Task prompt: The entries below hold a line with "def State.pairByte (s" and a line with "A record with". Return those lines and all that lie between them, exactly and only.

[Collected data]
-- ==== Sys2Proof/Machine/Recorder.lean ====
section
/-!
DEFINITION. The event recorder and the performance counters (R576 to R607): records, statistics spans, freeze, erase and scan, the
trigger memory, counter writes, and the counter dump.
-/
namespace Sys2Proof.Machine

/-! ### Records (R576 to R581) -/

/-- Device address of Drawer `d` (R576). -/
def drawerAt (d : Nat) : Nat := FERAM_BASE + 0x0C00000 + 512 * (d % 4096)

/-- The PAIR byte (R577). -/
def State.pairByte (s : State) : Nat :=
  s.syncState + 8 * s.sts pgRED Red.S_ROLE + (if s.dev.roleB then 16 else 0)

/-- The 32 bytes of a header, CRC 0 (R578). -/
def State.recordHeader (s : State) (cls : Nat) (time : TimeVal) (code : Nat) : List Byte :=
  leBytes 2 0x4452 ++ leBytes 1 cls ++ leBytes 1 s.pairByte ++ leBytes 4 (s.nat pgEVR Evr.NEXT_SEQ) ++ time.memBytes
    ++ leBytes 2 code ++ leBytes 2 s.evr.dropped ++ leBytes 2 s.evr.lost
    ++ leBytes 1 ((if s.tlState = 4 then 1 else 0) + if s.evr.thawed then 2 else 0) ++ leBytes 1 0 ++ leBytes 4 0

/-- A record with its CRC in place, taken over its first `n` bytes. -/
def sealRecordBytes (n : Nat) (l : List Byte) : List Byte := putAt l 0x1C (leBytes 4 (crc32c (l.take n)).toNat)

/-- The words of a register list up to its end (R583). -/
def State.listWords (s : State) (l : Nat) : List Nat :=
  if l = 255 then []
  else ((List.range 16).map (fun i => (s.trigWord (4096 + 16 * l + i)).toNat)).takeWhile (fun a => a != 0)

/-- Zeros up to a length. -/
def padTo (n : Nat) (l : List Byte) : List Byte := l ++ List.replicate (n - l.length) 0

/-- A snapshot of code `code` from `page`, as the registers are at its beginning (R579). -/
def State.snapshotRecord (s : State) (time : TimeVal) (code page : Nat) : List Byte :=
  let list := bits (s.trigWord code) (15, 8)
  let regs := s.listWords list
  let status := if code = 0x801 then s.nat pgEVR Evr.TORN_FOUND else (s.view 6 page PAGE_STATUS).toNat
  let l := s.recordHeader 1 time code ++ leBytes 2 page ++ leBytes 1 regs.length ++ leBytes 1 list ++ leBytes 4 s.uncert
    ++ leBytes 4 (s.view 6 page PAGE_FAULT).toNat ++ leBytes 4 status
    ++ regs.flatMap (fun a => leBytes 4 a ++ leBytes 4 (s.view 6 (a / 0x1000) (a % 0x1000)).toNat)
  padTo 512 (sealRecordBytes 256 (padTo 256 l))

/-- A quantity block (R580). -/
def quantityBlock (cfg : Word × Word) (q : StatQuantity) : List Byte :=
  if bits cfg.1 (15, 0) = 0 then List.replicate 88 0
  else
    leBytes 2 (bits cfg.1 (15, 0)) ++ leBytes 1 (bits cfg.1 (20, 16)) ++ leBytes 1 (if q.samples = 0 then 1 else 0)
      ++ leBytes 4 cfg.2.toNat ++ leBytes 4 q.samples ++ leBytes 4 (unsign 32 q.lo) ++ leBytes 4 (unsign 32 q.hi)
      ++ leBytes 4 (unsign 32 q.last) ++ q.bins.flatMap (leBytes 2)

Result of the exercise:
def State.pairByte (s : State) : Nat :=
  s.syncState + 8 * s.sts pgRED Red.S_ROLE + (if s.dev.roleB then 16 else 0)

/-- The 32 bytes of a header, CRC 0 (R578). -/
def State.recordHeader (s : State) (cls : Nat) (time : TimeVal) (code : Nat) : List Byte :=
  leBytes 2 0x4452 ++ leBytes 1 cls ++ leBytes 1 s.pairByte ++ leBytes 4 (s.nat pgEVR Evr.NEXT_SEQ) ++ time.memBytes
    ++ leBytes 2 code ++ leBytes 2 s.evr.dropped ++ leBytes 2 s.evr.lost
    ++ leBytes 1 ((if s.tlState = 4 then 1 else 0) + if s.evr.thawed then 2 else 0) ++ leBytes 1 0 ++ leBytes 4 0

/-- A record with its CRC in place, taken over its first `n` bytes. -/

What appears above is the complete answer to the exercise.